First 1A. It follows from basic knowledge on zero-sets, essentially:

Let $S$ be a discrete zero-set. Suppose it is $C^\ast$-embedded. Let $A \subseteq S$ be any subset, then define the function $f_A: S \to [0,1]$ by $f(x) = 0 $ iff $x \in A$ and $f(x) = 1$ for $x \in S\setminus A$. Then $f_A$ is continuous as $S$ is discrete (so any function on it is continuous) and as $S$ is $C^\ast$-embedded in $X$ we have an extension $\hat{f}_A: X \to [0,1]$. But then $A= S \cap \hat{f}_A^{-1}[\{0\}]$ is a sero-set as a finite intersection of zero sets of $X$. So all subsets of $S$ are zero-sets.

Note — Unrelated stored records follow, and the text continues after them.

-- ==== Sys2Proof/Laws/State.lean ====
section
/-! SUPPORT. What each named update of a state or a warp leaves: one lemma for each field and update, and what a read finds
after a write. -/

namespace Sys2Proof.Machine

/-! Updates of the state. -/

@[simp] theorem State.setLd_w (s : State) (n : Nat) (x : LdState) : (s.setLd n x).w = s.w := rfl
@[simp] theorem State.setLd_wg (s : State) (n : Nat) (x : LdState) : (s.setLd n x).wg = s.wg := rfl
@[simp] theorem State.setLd_lc (s : State) (n : Nat) (x : LdState) : (s.setLd n x).lc = s.lc := rfl
@[simp] theorem State.setLd_warps (s : State) (n : Nat) (x : LdState) : (s.setLd n x).warps = s.warps := rfl
@[simp] theorem State.setLd_groups (s : State) (n : Nat) (x : LdState) : (s.setLd n x).groups = s.groups := rfl
@[simp] theorem State.setLd_launches (s : State) (n : Nat) (x : LdState) : (s.setLd n x).launches = s.launches := rfl
@[simp] theorem State.setLd_columns (s : State) (n : Nat) (x : LdState) : (s.setLd n x).columns = s.columns := rfl
@[simp] theorem State.setLd_clusters (s : State) (n : Nat) (x : LdState) : (s.setLd n x).clusters = s.clusters := rfl
@[simp] theorem State.setLd_ports (s : State) (n : Nat) (x : LdState) : (s.setLd n x).ports = s.ports := rfl
@[simp] theorem State.setLd_modules (s : State) (n : Nat) (x : LdState) : (s.setLd n x).modules = s.modules := rfl
@[simp] theorem State.setLd_retrains (s : State) (n : Nat) (x : LdState) : (s.setLd n x).retrains = s.retrains := rfl
@[simp] theorem State.setLd_mem (s : State) (n : Nat) (x : LdState) : (s.setLd n x).mem = s.mem := rfl
@[simp] theorem State.setLd_poison (s : State) (n : Nat) (x : LdState) : (s.setLd n x).poison = s.poison := rfl
@[simp] theorem State.setLd_healed (s : State) (n : Nat) (x : LdState) : (s.setLd n x).healed = s.healed := rfl
@[simp] theorem State.setLd_copies (s : State) (n : Nat) (x : LdState) : (s.setLd n x).copies = s.copies := rfl
@[simp] theorem State.setLd_hartLines (s : State) (n : Nat) (x : LdState) : (s.setLd n x).hartLines = s.hartLines := rfl
@[simp] theorem State.setLd_flips (s : State) (n : Nat) (x : LdState) : (s.setLd n x).flips = s.flips := rfl
@[simp] theorem State.setLd_tlb (s : State) (n : Nat) (x : LdState) : (s.setLd n x).tlb = s.tlb := rfl
@[simp] theorem State.setLd_walkWords (s : State) (n : Nat) (x : LdState) : (s.setLd n x).walkWords = s.walkWords := rfl
@[simp] theorem State.setLd_ops (s : State) (n : Nat) (x : LdState) : (s.setLd n x).ops = s.ops := rfl
@[simp] theorem State.setLd_nextOp (s : State) (n : Nat) (x : LdState) : (s.setLd n x).nextOp = s.nextOp := rfl
@[simp] theorem State.setLd_accepted (s : State) (n : Nat) (x : LdState) : (s.setLd n x).accepted = s.accepted := rfl
@[simp] theorem State.setLd_waits (s : State) (n : Nat) (x : LdState) : (s.setLd n x).waits = s.waits := rfl
@[simp] theorem State.setLd_vxarena (s : State) (n : Nat) (x : LdState) : (s.setLd n x).vxarena = s.vxarena := rfl
@[simp] theorem State.setLd_vxarenan (s : State) (n : Nat) (x : LdState) : (s.setLd n x).vxarenan = s.vxarenan := rfl
@[simp] theorem State.setLd_vxpkg (s : State) (n : Nat) (x : LdState) : (s.setLd n x).vxpkg = s.vxpkg := rfl
@[simp] theorem State.setLd_pkgFixed (s : State) (n : Nat) (x : LdState) : (s.setLd n x).pkgFixed = s.pkgFixed := rfl
@[simp] theorem State.setLd_vxualen (s : State) (n : Nat) (x : LdState) : (s.setLd n x).vxualen = s.vxualen := rfl
@[simp] theorem State.setLd_vxualdrop (s : State) (n : Nat) (x : LdState) : (s.setLd n x).vxualdrop = s.vxualdrop := rfl
@[simp] theorem State.setLd_tick (s : State) (n : Nat) (x : LdState) : (s.setLd n x).tick = s.tick := rfl
@[simp] theorem State.setLd_power (s : State) (n : Nat) (x : LdState) : (s.setLd n x).power = s.power := rfl
@[simp] theorem State.setLd_phase (s : State) (n : Nat) (x : LdState) : (s.setLd n x).phase = s.phase := rfl
@[simp] theorem State.setLd_start (s : State) (n : Nat) (x : LdState) : (s.setLd n x).start = s.start := rfl
@[simp] theorem State.setLd_images (s : State) (n : Nat) (x : LdState) : (s.setLd n x).images = s.images := rfl
@[simp] theorem State.setLd_dayCaps (s : State) (n : Nat) (x : LdState) : (s.setLd n x).dayCaps = s.dayCaps := rfl
@[simp] theorem State.setLd_mgmt (s : State) (n : Nat) (x : LdState) : (s.setLd n x).mgmt = s.mgmt := rfl
@[simp] theorem State.setLd_outbox (s : State) (n : Nat) (x : LdState) : (s.setLd n x).outbox = s.outbox := rfl
@[simp] theorem State.setLd_sel (s : State) (n : Nat) (x : LdState) : (s.setLd n x).sel = s.sel := rfl
@[simp] theorem State.setLd_cycle (s : State) (n : Nat) (x : LdState) : (s.setLd n x).cycle = s.cycle := rfl
@[simp] theorem State.setLd_issueQ (s : State) (n : Nat) (x : LdState) : (s.setLd n x).issueQ = s.issueQ := rfl
@[simp] theorem State.setLd_agenda (s : State) (n : Nat) (x : LdState) : (s.setLd n x).agenda = s.agenda := rfl
@[simp] theorem State.setLd_again (s : State) (n : Nat) (x : LdState) : (s.setLd n x).again = s.again := rfl
@[simp] theorem State.setLd_fresh (s : State) (n : Nat) (x : LdState) : (s.setLd n x).fresh = s.fresh := rfl
@[simp] theorem State.setLd_opLatency (s : State) (n : Nat) (x : LdState) : (s.setLd n x).opLatency = s.opLatency := rfl

@[simp] theorem State.setCol_w (s : State) (n k : Nat) (x : Column) : (s.setCol n k x).w = s.w := rfl
@[simp] theorem State.setCol_wg (s : State) (n k : Nat) (x : Column) : (s.setCol n k x).wg = s.wg := rfl
@[simp] theorem State.setCol_lc (s : State) (n k : Nat) (x : Column) : (s.setCol n k x).lc = s.lc := rfl
@[simp] theorem State.setCol_warps (s : State) (n k : Nat) (x : Column) : (s.setCol n k x).warps = s.warps := rfl
@[simp] theorem State.setCol_groups (s : State) (n k : Nat) (x : Column) : (s.setCol n k x).groups = s.groups := rfl
@[simp] theorem State.setCol_launches (s : State) (n k : Nat) (x : Column) : (s.setCol n k x).launches = s.launches := rfl
@[simp] theorem State.setCol_lds (s : State) (n k : Nat) (x : Column) : (s.setCol n k x).lds = s.lds := rfl
@[simp] theorem State.setCol_clusters (s : State) (n k : Nat) (x : Column) : (s.setCol n k x).clusters = s.clusters := rfl
@[simp] theorem State.setCol_ports (s : State) (n k : Nat) (x : Column) : (s.setCol n k x).ports = s.ports := rfl
@[simp] theorem State.setCol_modules (s : State) (n k : Nat) (x : Column) : (s.setCol n k x).modules = s.modules := rfl
@[simp] theorem State.setCol_retrains (s : State) (n k : Nat) (x : Column) : (s.setCol n k x).retrains = s.retrains := rfl
@[simp] theorem State.setCol_mem (s : State) (n k : Nat) (x : Column) : (s.setCol n k x).mem = s.mem := rfl
@[simp] theorem State.setCol_poison (s : State) (n k : Nat) (x : Column) : (s.setCol n k x).poison = s.poison := rfl
@[simp] theorem State.setCol_healed (s : State) (n k : Nat) (x : Column) : (s.setCol n k x).healed = s.healed := rfl
@[simp] theorem State.setCol_copies (s : State) (n k : Nat) (x : Column) : (s.setCol n k x).copies = s.copies := rfl
@[simp] theorem State.setCol_hartLines (s : State) (n k : Nat) (x : Column) : (s.setCol n k x).hartLines = s.hartLines := rfl
@[simp] theorem State.setCol_flips (s : State) (n k : Nat) (x : Column) : (s.setCol n k x).flips = s.flips := rfl
@[simp] theorem State.setCol_tlb (s : State) (n k : Nat) (x : Column) : (s.setCol n k x).tlb = s.tlb := rfl
@[simp] theorem State.setCol_walkWords (s : State) (n k : Nat) (x : Column) : (s.setCol n k x).walkWords = s.walkWords := rfl
@[simp] theorem State.setCol_ops (s : State) (n k : Nat) (x : Column) : (s.setCol n k x).ops = s.ops := rfl
@[simp] theorem State.setCol_nextOp (s : State) (n k : Nat) (x : Column) : (s.setCol n k x).nextOp = s.nextOp := rfl
@[simp] theorem State.setCol_accepted (s : State) (n k : Nat) (x : Column) : (s.setCol n k x).accepted = s.accepted := rfl
@[simp] theorem State.setCol_waits (s : State) (n k : Nat) (x : Column) : (s.setCol n k x).waits = s.waits := rfl
@[simp] theorem State.setCol_vxarena (s : State) (n k : Nat) (x : Column) : (s.setCol n k x).vxarena = s.vxarena := rfl
@[simp] theorem State.setCol_vxarenan (s : State) (n k : Nat) (x : Column) : (s.setCol n k x).vxarenan = s.vxarenan := rfl
@[simp] theorem State.setCol_vxpkg (s : State) (n k : Nat) (x : Column) : (s.setCol n k x).vxpkg = s.vxpkg := rfl
@[simp] theorem State.setCol_pkgFixed (s : State) (n k : Nat) (x : Column) : (s.setCol n k x).pkgFixed = s.pkgFixed := rfl
@[simp] theorem State.setCol_vxualen (s : State) (n k : Nat) (x : Column) : (s.setCol n k x).vxualen = s.vxualen := rfl
@[simp] theorem State.setCol_vxualdrop (s : State) (n k : Nat) (x : Column) : (s.setCol n k x).vxualdrop = s.vxualdrop := rfl
@[simp] theorem State.setCol_tick (s : State) (n k : Nat) (x : Column) : (s.setCol n k x).tick = s.tick := rfl
@[simp] theorem State.setCol_power (s : State) (n k : Nat) (x : Column) : (s.setCol n k x).power = s.power := rfl
@[simp] theorem State.setCol_phase (s : State) (n k : Nat) (x : Column) : (s.setCol n k x).phase = s.phase := rfl
@[simp] theorem State.setCol_start (s : State) (n k : Nat) (x : Column) : (s.setCol n k x).start = s.start := rfl
@[simp] theorem State.setCol_images (s : State) (n k : Nat) (x : Column) : (s.setCol n k x).images = s.images := rfl
@[simp] theorem State.setCol_dayCaps (s : State) (n k : Nat) (x : Column) : (s.setCol n k x).dayCaps = s.dayCaps := rfl
@[simp] theorem State.setCol_mgmt (s : State) (n k : Nat) (x : Column) : (s.setCol n k x).mgmt = s.mgmt := rfl
@[simp] theorem State.setCol_outbox (s : State) (n k : Nat) (x : Column) : (s.setCol n k x).outbox = s.outbox := rfl
@[simp] theorem State.setCol_sel (s : State) (n k : Nat) (x : Column) : (s.setCol n k x).sel = s.sel := rfl
@[simp] theorem State.setCol_cycle (s : State) (n k : Nat) (x : Column) : (s.setCol n k x).cycle = s.cycle := rfl
@[simp] theorem State.setCol_issueQ (s : State) (n k : Nat) (x : Column) : (s.setCol n k x).issueQ = s.issueQ := rfl
@[simp] theorem State.setCol_agenda (s : State) (n k : Nat) (x : Column) : (s.setCol n k x).agenda = s.agenda := rfl
@[simp] theorem State.setCol_again (s : State) (n k : Nat) (x : Column) : (s.setCol n k x).again = s.again := rfl
@[simp] theorem State.setCol_fresh (s : State) (n k : Nat) (x : Column) : (s.setCol n k x).fresh = s.fresh := rfl
@[simp] theorem State.setCol_opLatency (s : State) (n k : Nat) (x : Column) : (s.setCol n k x).opLatency = s.opLatency := rfl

If all subsets of $S$ are zero-sets, then in particular $S$ itself is a zero-set and all its subsets are closed (zero-sets are closed) so $S$ is discrete as well. To see it is $C^\ast$-embedded, take two completely separated subsets $A, B \subseteq S$, and by assumption these are zero-sets so $A = f^{-1}[\{0\}]$, and $B = g^{-1}[\{0\}]$ for continuous $f,g : X \to [0,1]$ but then $A$ and $B$ are completely separated in $X$ (in fact disjoint zero-sets always are) by $h = \frac{f}{f+g}$ e.g. So Tietze-Urysohn implies that $S$ is $C^\ast$-embedded.

As to 2. assume that for any two disjoint zero-sets at least one of them is pseudocompact. Then we must show $C$ is pseudocompact.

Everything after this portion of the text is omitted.